- Data section:

-- ==== Sys2Proof/Certificates/Slice0/Obligations.lean ====
section
/-!
DEFINITION. The statements for the provers.
-/

open Sys2Proof Sys2Proof.Machine

/-- A step takes the command at the front of the queue and is that command's effect on the module, whose queue is then
the rest; with no command waiting one nanosecond passes on the timestamp counter and nothing else happens (the model's
choice, log 7). -/
def Obligations.StepRunsTheFrontCommand : Prop :=
  (∀ (s : State) (c : Instr) (rest : List Instr), Sys2Proof.Machine.step { s with pending := c :: rest } = exec c { s with pending := rest }) ∧
  (∀ s : State, s.pending = [] → Sys2Proof.Machine.step s = .next { s with tsc := (s.tsc + 1) % 2 ^ 64 })

/-- R18, R158, R233, R251, R313, R418, R426: Right after a power-on reset no command waits, nothing has been sent,
every work slot is FREE with generation 1, every directory entry is EMPTY, the mode epoch is 0, no region is valid,
every object-dictionary entry holds its default, and the die is held until its start-up. Memory lists nothing (the
model's choice, log 6), in its canonical form. -/
def Obligations.ResetLeaves : Prop :=
  let s := State.reset
  s.pending = [] ∧ s.out = [] ∧ s.ops = [] ∧ s.boot = .held ∧ s.cause = .powerOn ∧ s.mod.rails = true ∧ s.mod.pgood = true ∧
    s.mod.resetN = false ∧ (∀ i, (s.wk i).st = .free ∧ (s.wk i).gen = 1) ∧ (∀ d, (s.entry d).st = .empty) ∧
    s.mode.epoch = 0 ∧ s.mode.st = .stable ∧ (∀ r, (tabGet {} s.regions r).v = false) ∧ (∀ k d, s.odVal k d = d) ∧
    (∀ p, (s.core p).use = .active ∧ (s.core p).tile.queue = []) ∧ Memory.wf s.hbm = true ∧ (∀ a, tabGet 0 s.hbm a = 0)

/-- Every step, whatever command it runs, keeps HBM in its canonical form: addresses strictly rising, and no listed
byte equal to what an unlisted address reads as; so equal contents are equal data. -/
def Obligations.EveryStepKeepsHbmCanonical : Prop :=
  ∀ s t : State, Memory.wf s.hbm = true → Sys2Proof.Machine.step s = .next t → Memory.wf t.hbm = true

/-- No command touches the queue: a step that runs the command at its front leaves exactly the rest, so commands run
first in, first out, each once. -/
def Obligations.CommandsRunInOrder : Prop :=
  ∀ (s t : State) (c : Instr) (rest : List Instr), s.pending = c :: rest → Sys2Proof.Machine.step s = .next t → t.pending = rest

/-- R256: Every command of the table answers a next state, in every state: what the spec rejects it rejects with a
status, and no command stops the machine. -/
def Obligations.NoCommandStops : Prop :=
  ∀ s : State, ∃ t : State, Sys2Proof.Machine.step s = .next t

/-- R35: An addition into a Tally word never wraps: the new word is the exact sum brought into ±(2^127 − 1), and SAT
is set exactly when the sum lies outside that range or the word held −2^127, which counts as −(2^127 − 1). -/
def Obligations.TallyAdditionSaturates : Prop :=
  ∀ (w : BitVec 128) (x : Int),
    let a : Int := if w.toInt = -2 ^ 127 then -(2 ^ 127 - 1) else w.toInt
    (tallyAdd w x).1.toInt = max (-(2 ^ 127 - 1)) (min (2 ^ 127 - 1) (a + x)) ∧
    ((tallyAdd w x).2 = true ↔ w.toInt = -2 ^ 127 ∨ a + x > 2 ^ 127 - 1 ∨ a + x < -(2 ^ 127 - 1))

/-- R235: The status word of a work slot holds STATE in bits 63 to 60, GEN in bits 31 to 0, and reads 0 between. -/
def Obligations.SlotStatusWords : Prop :=
  ∀ (s : State) (i : Nat), i < 16384 →
    let w := s.wk i
    let v := s.hbmNat (s.slotBase + 0x400000 + 8 * i) 8
    (v / 2 ^ 60 = 0 ↔ w.st = .free) ∧ (v / 2 ^ 60 = 1 ↔ w.st = .held) ∧ (v / 2 ^ 60 = 2 ↔ w.st = .running) ∧
      (v / 2 ^ 60 = 3 ↔ w.st = .ending) ∧ v / 2 ^ 60 < 4 ∧ v / 2 ^ 32 % 2 ^ 28 = 0 ∧ v % 2 ^ 32 = w.gen.toNat

/-- R214: What MSGD gives for each element of the matrix, the moment before the master. -/
def Obligations.MsgdUpdatesEachElement : Prop :=
  ∀ i : RuleIn, i.t.rule = 0 → ∃ m w : Mat, i.run = [(1, m), (0, w)] ∧
    ∀ a b, a < i.m0.length → a < i.g.length → a < i.w0.length →
      b < (i.m0.getD a []).length → b < (i.g.getD a []).length → b < (i.w0.getD a []).length →
      let m1 := f32Fma i.t.b1 (i.m0.at a b) (i.g.at a b)
      let u := if i.t.nest then f32Fma i.t.b1 m1 (i.g.at a b) else m1
      m.at a b = m1 ∧ w.at a b = f32Fma (f32Neg i.t.lr) (f32Fma i.t.wd (i.w0.at a b) u) (i.w0.at a b)

/-- R61, R62, R54, R55, R66, R68, R58, R145, R77, R146: A tile.nop, tile.ld, tile.swap or tile.mask at the head of the
queue issues, and this is all it does. A swap with a load in flight is held. What a load reads for each shadow cell it
writes, and the completion that writes it. A tile.end at the head completes once nothing before it is in progress:
TLAST takes its PTAG and OK, and TENDS counts; a core under a discard order, once idle, reports PTAG 0xFFFF_FFFF and
ABORTED. -/
def Obligations.TileInstructionsIssue : Prop :=
  (∀ (s : State) (c : CoreRef) (p : Nat) (w : BitVec 128), s.Issues c p w →
     let k := s.core p
     let u := k.tile.pop
     (tileOpc w.toNat = 0 → ∃ t, exec (.tileNop c) s = .next t ∧ OnlyCore s t p ∧ t.core p = { k with tile := u }) ∧
     (tileOpc w.toNat = 1 → ∃ t, exec (.tileLd c) s = .next t ∧ OnlyCore s t p ∧
       t.core p = { k with tile := { u with loads := k.tile.loads ++ [⟨k.tile.seq, loadCells k.opbuf (LdF.of w.toNat)⟩] } }) ∧
     (tileOpc w.toNat = 2 → k.tile.loads = [] → ∃ t, exec (.tileSwap c) s = .next t ∧ OnlyCore s t p ∧
       (t.core p).stationary = k.shadow ∧
       (∀ i, (t.core p).slotA i = if (k.slotA i).bound then { k.slotA i with cursor := (k.slotA i).cursor + 1 } else k.slotA i) ∧
       { t.core p with stationary := k.stationary, aslot := k.aslot } = { k with tile := u }) ∧
     (tileOpc w.toNat = 2 → k.tile.loads ≠ [] → ∃ t, exec (.tileSwap c) s = .next t ∧ OnlyCore s t p ∧ t.core p = k) ∧
     (tileOpc w.toNat = 5 → ∃ t, exec (.tileMask c) s = .next t ∧ OnlyCore s t p ∧
       (∀ i, (t.core p).mask i = if i = bits w.toNat 95 92 then w.setWidth 64 else k.mask i) ∧
       { t.core p with maskTab := k.maskTab } = { k with tile := u })) ∧
  ((∀ (m : Mem) (f : LdF) (i j : Nat), i < f.n → j < (if f.four && !f.trn then 128 else 64) →
     (if f.trn then 128 * j + (f.row0 + i) else 128 * (f.row0 + i) + j,
       BitVec.ofNat 12 (codeAt m (f.src + i * f.stride) f.code j)) ∈ loadCells m f) ∧
   (∀ (s : State) (c : CoreRef) (p : Nat) (l : Load) (ls : List Load), s.phys c.sh c.c = some p →
     (s.core p).tile.loads = l :: ls → (l.cells.map (·.1)).Nodup →
     ∃ t, exec (.tileLdDone c) s = .next t ∧ OnlyCore s t p ∧ (t.core p).tile = { (s.core p).tile with loads := ls } ∧
       (∀ a v, (a, v) ∈ l.cells → tabGet 0 (t.core p).shadow a = v) ∧
       (∀ a, a ∉ l.cells.map (·.1) → tabGet 0 (t.core p).shadow a = tabGet 0 (s.core p).shadow a) ∧
       { t.core p with shadow := (s.core p).shadow, tile := (s.core p).tile } = s.core p)) ∧
  (∀ (s : State) (c : CoreRef) (p : Nat), s.phys c.sh c.c = some p →
     let u := (s.core p).tile
     (∀ (w : BitVec 128) (q : List (BitVec 128)), s.issueHeld c.sh = false → u.discarding = false → u.rej = none →
       u.queue = w :: q → tileOpc w.toNat = 6 → bits w.toNat 119 32 = 0 → (∀ x, q.head? = some x → tileOpc x.toNat < 6) →
       u.idle = true →
       ∃ t, exec (.tileEnd c) s = .next t ∧ OnlyCore s t p ∧ t.core p = { s.core p with tile := { u with
         queue := q, mid := false, seq := u.seq + 1, tqout := u.tqout + 1, tends := u.tends + 1,
         tlast := BitVec.ofNat 64 (w.toNat % 2 ^ 32 * 2 ^ 32) } }) ∧
     (u.discarding = true → u.idle = true → (s.core p).vec.prog = none →
       ∃ t, exec (.discardIdle c) s = .next t ∧ OnlyCore s t p ∧ t.core p = { s.core p with tile := { u with
         discarding := false, tends := u.tends + 1, tlast := 0xFFFFFFFF01030000 } }))

/-- R59, R58, R67, R73: An instruction at the head that fails a check is rejected: it leaves the queue with what
follows it up to its tile.end, which keeps the status of the first check that failed; nothing else changes, whichever
tile command is due. When a run at the head may not issue yet. After 64 ac with an empty queue it first joins the ramp
controller's waiting cores, and while it waits for its wave there it stays where it is; with a load before its swap,
or an earlier run or a clearing drain of the slot that it clears in flight, it stays where it is. -/
def Obligations.TileRejectsAndWaits : Prop :=
  (∀ (s : State) (c : CoreRef) (p : Nat) (w : BitVec 128) (q : List (BitVec 128)) (st : Status),
     s.phys c.sh c.c = some p → s.issueHeld c.sh = false → (s.core p).tile.discarding = false →
     (s.core p).tile.rej = none → (s.core p).tile.queue = w :: q →
     ((tileCheck w.toNat).orElse fun _ => tileStateCheck (s.core p) w.toNat) = some st → tileOpc w.toNat ≤ 5 →
     ∀ i : Instr, (tileOpc w.toNat, i) ∈ [(0, .tileNop c), (1, .tileLd c), (2, .tileSwap c), (3, .tileRun c false),
         (4, .tallyDrain c), (5, .tileMask c)] →
     ∃ t, exec i s = .next t ∧ OnlyCore s t p ∧ t.core p = { s.core p with tile := (t.core p).tile } ∧
       ((q.all fun x => tileOpc x.toNat != 6) = true →
         (t.core p).tile = { (s.core p).tile with
           queue := [], rej := some st, tqout := (s.core p).tile.tqout + BitVec.ofNat 64 (q.length + 1) }) ∧
       (∀ a e b, q = a ++ e :: b → (a.all fun x => tileOpc x.toNat != 6) = true → tileOpc e.toNat = 6 →
         (∀ x, b.head? = some x → tileOpc x.toNat ≠ 6) →
         (t.core p).tile = { (s.core p).tile with
           queue := b
           mid := false
           seq := (s.core p).tile.seq + 1
           ends := (s.core p).tile.ends ++ [⟨(s.core p).tile.seq, e.setWidth 32, st⟩]
           tqout := (s.core p).tile.tqout + BitVec.ofNat 64 (a.length + 2) })) ∧
  (∀ (s : State) (c : CoreRef) (cold : Bool) (p : Nat) (w : BitVec 128), s.Issues c p w → tileOpc w.toNat = 3 →
     let k := s.core p
     let f := RunF.of w.toNat
     let i := 8 * c.sh.val + c.c.val
     (cold = true → k.tile.granted = false → i ∉ s.power.ramp →
       exec (.tileRun c true) s = .next { s with power := { s.power with ramp := s.power.ramp ++ [i] } }) ∧
     (∀ cold, k.tile.granted = false → i ∈ s.power.ramp → exec (.tileRun c cold) s = .next s) ∧
     (f.mode ≠ 4 → (f.swap = true ∧ k.tile.loads ≠ []) ∨ (f.acc = false ∧ k.tile.clearHeld f.slot = true) →
       ∃ t, exec (.tileRun c false) s = .next t ∧ OnlyCore s t p ∧ t.core p = k))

- Instructions to follow: Copy word for word the stretch of entries above from the line that has "byte equal to" through the line that has "first in, first out, each once. -/", both ends included, and nothing outside it.

- Output for this exercise:
byte equal to what an unlisted address reads as; so equal contents are equal data. -/
def Obligations.EveryStepKeepsHbmCanonical : Prop :=
  ∀ s t : State, Memory.wf s.hbm = true → Sys2Proof.Machine.step s = .next t → Memory.wf t.hbm = true

/-- No command touches the queue: a step that runs the command at its front leaves exactly the rest, so commands run
first in, first out, each once. -/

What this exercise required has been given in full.